DATA FOR THE TASK:
----------------
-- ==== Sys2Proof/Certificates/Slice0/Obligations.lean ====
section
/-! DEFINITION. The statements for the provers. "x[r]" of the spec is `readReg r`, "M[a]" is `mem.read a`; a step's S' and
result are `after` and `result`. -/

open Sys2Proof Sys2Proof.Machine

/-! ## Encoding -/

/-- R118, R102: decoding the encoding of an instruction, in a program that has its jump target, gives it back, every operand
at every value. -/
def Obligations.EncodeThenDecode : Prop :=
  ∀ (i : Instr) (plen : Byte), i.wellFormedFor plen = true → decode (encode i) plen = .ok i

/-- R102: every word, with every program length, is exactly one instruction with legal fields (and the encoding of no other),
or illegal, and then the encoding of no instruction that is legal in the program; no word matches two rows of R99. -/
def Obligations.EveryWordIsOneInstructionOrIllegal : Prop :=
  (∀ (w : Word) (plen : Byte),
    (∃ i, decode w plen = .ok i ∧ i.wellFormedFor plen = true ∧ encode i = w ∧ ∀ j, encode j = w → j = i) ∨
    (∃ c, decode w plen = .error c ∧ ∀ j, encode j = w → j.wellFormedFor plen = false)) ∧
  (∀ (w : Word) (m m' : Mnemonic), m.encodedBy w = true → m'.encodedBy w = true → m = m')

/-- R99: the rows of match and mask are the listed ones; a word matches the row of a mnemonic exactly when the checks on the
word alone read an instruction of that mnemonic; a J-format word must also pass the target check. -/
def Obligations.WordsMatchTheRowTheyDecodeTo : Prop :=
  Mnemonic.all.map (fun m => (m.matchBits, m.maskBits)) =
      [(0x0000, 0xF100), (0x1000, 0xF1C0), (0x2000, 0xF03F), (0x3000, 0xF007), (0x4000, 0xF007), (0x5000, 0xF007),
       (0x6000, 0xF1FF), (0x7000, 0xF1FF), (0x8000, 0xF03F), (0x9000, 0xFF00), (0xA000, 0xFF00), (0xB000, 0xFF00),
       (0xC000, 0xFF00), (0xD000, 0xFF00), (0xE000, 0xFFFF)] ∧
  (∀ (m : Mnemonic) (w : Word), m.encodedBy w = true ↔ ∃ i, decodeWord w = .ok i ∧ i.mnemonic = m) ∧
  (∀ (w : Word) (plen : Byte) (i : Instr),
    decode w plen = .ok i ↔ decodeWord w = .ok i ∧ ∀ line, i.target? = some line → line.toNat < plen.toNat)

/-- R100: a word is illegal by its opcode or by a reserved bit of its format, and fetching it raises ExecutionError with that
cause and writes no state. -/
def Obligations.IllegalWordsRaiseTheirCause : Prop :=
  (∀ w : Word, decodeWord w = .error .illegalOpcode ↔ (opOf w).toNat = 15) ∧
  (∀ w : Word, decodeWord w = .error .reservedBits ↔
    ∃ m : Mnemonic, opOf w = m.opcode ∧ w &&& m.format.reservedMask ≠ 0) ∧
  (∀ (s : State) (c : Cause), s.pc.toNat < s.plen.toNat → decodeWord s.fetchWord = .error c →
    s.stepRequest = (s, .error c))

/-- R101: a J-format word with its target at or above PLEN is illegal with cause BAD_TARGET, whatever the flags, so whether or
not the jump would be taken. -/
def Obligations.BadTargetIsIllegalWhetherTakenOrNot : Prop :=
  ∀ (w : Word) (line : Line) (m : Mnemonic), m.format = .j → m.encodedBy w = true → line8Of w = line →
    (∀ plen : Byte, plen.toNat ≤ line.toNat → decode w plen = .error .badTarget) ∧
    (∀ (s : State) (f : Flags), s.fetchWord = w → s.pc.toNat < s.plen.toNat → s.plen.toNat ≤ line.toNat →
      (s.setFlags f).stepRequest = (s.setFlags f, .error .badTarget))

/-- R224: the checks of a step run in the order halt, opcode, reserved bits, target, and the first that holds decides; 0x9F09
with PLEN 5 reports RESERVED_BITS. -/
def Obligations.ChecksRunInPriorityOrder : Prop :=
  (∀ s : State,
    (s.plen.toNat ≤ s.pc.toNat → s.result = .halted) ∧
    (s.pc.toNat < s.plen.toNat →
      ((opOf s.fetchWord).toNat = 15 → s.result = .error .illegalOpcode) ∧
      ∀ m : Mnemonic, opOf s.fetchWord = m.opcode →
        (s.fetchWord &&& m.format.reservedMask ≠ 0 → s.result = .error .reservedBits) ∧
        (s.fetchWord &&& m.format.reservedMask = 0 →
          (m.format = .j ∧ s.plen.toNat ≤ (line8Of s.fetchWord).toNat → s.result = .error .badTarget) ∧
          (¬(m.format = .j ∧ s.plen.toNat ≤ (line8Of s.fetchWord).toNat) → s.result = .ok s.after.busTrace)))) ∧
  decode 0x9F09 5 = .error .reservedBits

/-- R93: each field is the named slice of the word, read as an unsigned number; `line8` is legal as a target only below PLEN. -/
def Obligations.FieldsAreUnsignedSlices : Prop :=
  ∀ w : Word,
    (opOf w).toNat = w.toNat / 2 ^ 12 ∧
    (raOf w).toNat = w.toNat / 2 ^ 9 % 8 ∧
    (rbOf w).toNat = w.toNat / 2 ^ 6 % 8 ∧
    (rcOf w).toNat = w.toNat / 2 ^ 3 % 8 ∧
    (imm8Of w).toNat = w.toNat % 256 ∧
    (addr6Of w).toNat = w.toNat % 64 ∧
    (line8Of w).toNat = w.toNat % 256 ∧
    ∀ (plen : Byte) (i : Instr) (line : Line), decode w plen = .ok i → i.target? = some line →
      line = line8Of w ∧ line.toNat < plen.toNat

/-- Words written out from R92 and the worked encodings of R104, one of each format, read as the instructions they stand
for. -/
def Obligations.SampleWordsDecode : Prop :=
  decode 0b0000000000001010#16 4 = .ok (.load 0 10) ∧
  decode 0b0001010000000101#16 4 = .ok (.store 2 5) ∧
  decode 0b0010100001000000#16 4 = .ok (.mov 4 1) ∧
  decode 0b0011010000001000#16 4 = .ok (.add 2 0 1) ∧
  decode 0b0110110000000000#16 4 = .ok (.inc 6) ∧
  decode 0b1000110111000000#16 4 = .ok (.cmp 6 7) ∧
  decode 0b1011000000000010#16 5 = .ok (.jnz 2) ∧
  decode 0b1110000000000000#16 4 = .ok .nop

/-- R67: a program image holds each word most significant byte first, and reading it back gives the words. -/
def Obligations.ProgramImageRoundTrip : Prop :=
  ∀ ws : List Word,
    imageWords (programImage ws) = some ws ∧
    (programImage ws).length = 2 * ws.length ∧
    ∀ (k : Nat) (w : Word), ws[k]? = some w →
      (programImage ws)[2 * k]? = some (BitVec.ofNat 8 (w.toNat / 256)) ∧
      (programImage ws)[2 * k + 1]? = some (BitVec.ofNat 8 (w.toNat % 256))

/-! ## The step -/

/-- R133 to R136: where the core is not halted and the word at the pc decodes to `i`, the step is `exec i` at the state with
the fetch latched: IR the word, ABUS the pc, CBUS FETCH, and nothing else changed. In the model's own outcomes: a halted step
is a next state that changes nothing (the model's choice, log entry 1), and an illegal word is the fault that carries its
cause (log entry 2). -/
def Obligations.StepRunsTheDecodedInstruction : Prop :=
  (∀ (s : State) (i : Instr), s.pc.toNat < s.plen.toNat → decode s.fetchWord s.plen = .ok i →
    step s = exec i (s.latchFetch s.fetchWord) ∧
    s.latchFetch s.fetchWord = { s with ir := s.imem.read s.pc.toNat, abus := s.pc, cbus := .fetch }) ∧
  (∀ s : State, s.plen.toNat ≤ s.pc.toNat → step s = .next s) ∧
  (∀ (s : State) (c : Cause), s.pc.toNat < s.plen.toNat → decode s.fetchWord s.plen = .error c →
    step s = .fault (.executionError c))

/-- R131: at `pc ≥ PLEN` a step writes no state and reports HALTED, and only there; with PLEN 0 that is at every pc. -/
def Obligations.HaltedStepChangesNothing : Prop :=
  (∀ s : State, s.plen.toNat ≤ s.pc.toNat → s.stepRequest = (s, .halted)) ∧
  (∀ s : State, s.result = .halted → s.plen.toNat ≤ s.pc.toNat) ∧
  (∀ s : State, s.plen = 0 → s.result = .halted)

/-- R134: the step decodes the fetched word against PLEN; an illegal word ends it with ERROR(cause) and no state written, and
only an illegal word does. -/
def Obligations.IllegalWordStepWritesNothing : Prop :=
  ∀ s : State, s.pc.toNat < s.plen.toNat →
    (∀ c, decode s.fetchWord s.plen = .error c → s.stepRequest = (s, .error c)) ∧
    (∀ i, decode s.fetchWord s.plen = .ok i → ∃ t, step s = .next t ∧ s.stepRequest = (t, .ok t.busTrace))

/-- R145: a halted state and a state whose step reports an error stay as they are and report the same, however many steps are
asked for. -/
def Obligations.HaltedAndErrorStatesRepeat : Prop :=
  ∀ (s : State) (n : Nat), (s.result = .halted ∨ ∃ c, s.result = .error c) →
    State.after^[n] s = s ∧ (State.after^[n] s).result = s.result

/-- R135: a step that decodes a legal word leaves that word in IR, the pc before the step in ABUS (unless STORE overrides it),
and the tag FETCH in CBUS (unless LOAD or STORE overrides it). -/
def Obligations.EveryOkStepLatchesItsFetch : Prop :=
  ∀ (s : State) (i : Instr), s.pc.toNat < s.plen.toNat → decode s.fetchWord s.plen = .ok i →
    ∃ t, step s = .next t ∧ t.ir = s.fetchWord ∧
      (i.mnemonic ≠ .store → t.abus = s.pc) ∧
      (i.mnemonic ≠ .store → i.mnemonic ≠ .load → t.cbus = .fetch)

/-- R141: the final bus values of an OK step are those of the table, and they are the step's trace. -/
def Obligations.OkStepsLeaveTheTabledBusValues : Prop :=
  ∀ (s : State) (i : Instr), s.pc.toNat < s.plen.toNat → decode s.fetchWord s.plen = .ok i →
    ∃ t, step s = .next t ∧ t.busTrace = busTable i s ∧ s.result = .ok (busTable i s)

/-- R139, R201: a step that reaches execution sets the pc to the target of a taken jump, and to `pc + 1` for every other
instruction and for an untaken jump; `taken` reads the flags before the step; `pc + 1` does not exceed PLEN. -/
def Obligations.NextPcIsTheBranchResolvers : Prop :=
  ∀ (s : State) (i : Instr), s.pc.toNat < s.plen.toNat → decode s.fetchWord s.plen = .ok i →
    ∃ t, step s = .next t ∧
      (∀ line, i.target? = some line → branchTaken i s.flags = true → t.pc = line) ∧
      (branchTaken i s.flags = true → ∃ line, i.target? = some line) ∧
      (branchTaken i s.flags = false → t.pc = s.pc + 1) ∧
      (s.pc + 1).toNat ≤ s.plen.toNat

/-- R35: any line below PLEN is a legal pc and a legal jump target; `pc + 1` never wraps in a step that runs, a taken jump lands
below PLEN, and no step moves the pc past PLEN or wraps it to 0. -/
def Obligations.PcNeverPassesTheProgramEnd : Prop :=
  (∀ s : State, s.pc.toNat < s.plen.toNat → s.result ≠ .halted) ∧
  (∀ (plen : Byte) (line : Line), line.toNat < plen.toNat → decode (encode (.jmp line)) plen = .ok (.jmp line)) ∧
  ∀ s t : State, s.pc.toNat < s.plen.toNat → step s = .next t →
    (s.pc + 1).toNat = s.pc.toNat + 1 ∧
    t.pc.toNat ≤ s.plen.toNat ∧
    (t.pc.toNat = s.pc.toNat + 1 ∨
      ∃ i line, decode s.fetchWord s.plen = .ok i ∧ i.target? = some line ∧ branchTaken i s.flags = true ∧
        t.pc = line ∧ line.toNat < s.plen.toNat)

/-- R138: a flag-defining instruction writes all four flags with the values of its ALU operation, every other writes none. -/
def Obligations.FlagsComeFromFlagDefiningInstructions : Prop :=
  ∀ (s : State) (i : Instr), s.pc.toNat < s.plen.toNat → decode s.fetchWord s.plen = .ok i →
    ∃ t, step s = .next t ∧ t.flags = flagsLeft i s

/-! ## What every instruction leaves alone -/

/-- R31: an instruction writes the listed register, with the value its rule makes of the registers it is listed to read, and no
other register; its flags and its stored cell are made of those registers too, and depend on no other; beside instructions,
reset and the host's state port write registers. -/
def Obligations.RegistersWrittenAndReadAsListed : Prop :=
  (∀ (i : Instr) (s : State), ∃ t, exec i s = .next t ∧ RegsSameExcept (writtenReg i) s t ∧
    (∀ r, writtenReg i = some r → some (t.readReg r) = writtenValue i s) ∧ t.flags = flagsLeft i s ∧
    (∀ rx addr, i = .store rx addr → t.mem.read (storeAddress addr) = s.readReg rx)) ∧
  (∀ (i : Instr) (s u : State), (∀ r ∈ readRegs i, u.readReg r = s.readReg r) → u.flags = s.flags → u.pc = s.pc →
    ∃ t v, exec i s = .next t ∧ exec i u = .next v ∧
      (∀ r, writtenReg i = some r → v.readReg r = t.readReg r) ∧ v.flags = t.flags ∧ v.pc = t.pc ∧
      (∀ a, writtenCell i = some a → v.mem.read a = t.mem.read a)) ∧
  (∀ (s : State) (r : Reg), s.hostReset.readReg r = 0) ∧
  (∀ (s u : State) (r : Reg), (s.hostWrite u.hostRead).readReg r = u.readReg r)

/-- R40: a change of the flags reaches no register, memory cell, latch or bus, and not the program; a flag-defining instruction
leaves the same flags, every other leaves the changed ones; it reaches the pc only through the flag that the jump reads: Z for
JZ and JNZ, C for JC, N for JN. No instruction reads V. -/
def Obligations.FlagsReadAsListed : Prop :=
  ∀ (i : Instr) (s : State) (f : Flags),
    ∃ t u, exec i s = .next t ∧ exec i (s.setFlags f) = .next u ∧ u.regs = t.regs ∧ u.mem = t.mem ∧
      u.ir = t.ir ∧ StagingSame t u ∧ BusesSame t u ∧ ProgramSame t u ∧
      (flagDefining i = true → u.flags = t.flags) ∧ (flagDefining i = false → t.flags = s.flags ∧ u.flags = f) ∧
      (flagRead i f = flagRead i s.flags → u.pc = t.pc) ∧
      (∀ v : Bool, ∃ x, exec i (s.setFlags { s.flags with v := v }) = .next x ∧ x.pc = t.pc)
----------------
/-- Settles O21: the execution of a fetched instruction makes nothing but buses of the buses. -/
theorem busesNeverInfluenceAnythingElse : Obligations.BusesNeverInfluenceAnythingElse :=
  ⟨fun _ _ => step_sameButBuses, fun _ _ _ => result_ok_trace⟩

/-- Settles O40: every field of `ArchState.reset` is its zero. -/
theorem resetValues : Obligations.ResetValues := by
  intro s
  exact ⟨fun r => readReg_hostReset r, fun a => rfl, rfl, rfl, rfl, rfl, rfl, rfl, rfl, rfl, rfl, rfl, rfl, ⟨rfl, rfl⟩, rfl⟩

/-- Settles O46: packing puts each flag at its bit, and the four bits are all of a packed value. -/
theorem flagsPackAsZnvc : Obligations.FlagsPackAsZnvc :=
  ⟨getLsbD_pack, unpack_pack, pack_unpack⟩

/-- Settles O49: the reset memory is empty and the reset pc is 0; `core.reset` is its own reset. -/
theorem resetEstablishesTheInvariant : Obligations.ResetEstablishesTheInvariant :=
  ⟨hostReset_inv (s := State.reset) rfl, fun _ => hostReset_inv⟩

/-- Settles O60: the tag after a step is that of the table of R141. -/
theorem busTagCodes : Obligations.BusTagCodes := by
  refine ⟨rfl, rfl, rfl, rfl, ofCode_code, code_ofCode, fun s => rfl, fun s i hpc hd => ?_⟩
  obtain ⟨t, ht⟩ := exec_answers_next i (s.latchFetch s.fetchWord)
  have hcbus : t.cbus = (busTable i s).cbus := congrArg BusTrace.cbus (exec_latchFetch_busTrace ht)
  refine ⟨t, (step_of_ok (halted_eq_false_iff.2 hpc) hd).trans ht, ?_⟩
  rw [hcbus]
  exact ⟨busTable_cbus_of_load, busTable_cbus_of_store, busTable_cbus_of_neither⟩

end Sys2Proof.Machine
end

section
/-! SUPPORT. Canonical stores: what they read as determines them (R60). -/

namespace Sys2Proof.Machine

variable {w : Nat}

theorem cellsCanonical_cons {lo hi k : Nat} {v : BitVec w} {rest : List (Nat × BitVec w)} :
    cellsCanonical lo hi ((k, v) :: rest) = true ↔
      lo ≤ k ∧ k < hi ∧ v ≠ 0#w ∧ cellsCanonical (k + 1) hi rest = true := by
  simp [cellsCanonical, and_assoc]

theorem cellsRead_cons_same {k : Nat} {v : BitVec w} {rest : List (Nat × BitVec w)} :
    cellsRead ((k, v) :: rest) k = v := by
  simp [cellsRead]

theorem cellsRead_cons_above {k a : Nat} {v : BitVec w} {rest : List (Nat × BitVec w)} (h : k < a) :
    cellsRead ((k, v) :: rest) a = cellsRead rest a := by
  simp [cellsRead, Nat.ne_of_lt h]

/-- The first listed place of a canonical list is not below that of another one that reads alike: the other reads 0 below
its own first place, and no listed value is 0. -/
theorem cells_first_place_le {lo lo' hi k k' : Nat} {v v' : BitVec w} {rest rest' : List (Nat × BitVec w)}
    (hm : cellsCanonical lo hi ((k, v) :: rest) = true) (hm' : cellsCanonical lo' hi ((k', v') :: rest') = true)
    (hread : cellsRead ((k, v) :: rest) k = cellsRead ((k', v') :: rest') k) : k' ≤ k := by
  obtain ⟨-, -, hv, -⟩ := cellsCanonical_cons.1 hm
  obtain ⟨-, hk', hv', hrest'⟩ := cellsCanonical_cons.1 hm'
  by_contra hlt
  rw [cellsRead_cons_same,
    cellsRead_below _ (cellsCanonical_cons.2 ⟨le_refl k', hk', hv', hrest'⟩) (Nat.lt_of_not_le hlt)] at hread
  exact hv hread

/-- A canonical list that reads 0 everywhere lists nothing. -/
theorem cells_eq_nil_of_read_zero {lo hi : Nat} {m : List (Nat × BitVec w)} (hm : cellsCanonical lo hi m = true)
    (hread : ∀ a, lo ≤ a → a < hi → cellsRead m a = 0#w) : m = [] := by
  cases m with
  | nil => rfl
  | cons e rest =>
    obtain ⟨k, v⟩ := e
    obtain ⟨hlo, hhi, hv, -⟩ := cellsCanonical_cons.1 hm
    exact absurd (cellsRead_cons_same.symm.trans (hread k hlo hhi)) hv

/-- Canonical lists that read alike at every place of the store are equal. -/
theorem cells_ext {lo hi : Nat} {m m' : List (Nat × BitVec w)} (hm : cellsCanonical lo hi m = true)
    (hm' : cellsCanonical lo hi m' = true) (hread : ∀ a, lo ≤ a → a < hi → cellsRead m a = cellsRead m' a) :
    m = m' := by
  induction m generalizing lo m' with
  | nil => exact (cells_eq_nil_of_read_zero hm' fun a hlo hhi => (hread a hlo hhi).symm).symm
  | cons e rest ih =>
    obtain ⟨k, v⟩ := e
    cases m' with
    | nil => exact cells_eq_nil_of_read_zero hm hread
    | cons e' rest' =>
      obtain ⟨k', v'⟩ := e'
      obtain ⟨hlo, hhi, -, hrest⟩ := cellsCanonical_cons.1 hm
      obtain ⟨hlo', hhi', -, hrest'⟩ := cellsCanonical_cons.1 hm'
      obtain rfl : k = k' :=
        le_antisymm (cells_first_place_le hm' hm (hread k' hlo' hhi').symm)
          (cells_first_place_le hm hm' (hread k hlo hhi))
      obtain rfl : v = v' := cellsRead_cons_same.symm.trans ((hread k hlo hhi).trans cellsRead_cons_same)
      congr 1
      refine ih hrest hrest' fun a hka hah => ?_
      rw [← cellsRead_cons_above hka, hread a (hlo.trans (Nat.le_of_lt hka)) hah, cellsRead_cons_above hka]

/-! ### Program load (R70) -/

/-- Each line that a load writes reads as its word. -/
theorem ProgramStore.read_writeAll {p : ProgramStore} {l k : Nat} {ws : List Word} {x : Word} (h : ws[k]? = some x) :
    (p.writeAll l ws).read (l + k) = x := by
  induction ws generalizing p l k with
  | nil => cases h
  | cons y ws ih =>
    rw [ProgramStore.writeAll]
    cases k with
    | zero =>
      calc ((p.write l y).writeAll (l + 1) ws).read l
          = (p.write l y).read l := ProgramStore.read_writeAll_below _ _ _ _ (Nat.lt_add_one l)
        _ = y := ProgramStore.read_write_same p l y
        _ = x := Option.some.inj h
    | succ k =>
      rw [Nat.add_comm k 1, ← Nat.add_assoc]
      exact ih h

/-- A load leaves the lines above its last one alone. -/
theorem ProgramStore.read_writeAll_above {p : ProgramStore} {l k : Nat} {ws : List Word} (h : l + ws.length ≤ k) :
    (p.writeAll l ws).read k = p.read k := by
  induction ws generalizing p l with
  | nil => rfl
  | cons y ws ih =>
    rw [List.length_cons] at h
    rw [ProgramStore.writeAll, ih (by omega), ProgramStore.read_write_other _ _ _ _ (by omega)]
----------------
TASK BRIEF: In how many lines of the data does the string "gives" appear? Only the number should be given.

TASK RESULT: 2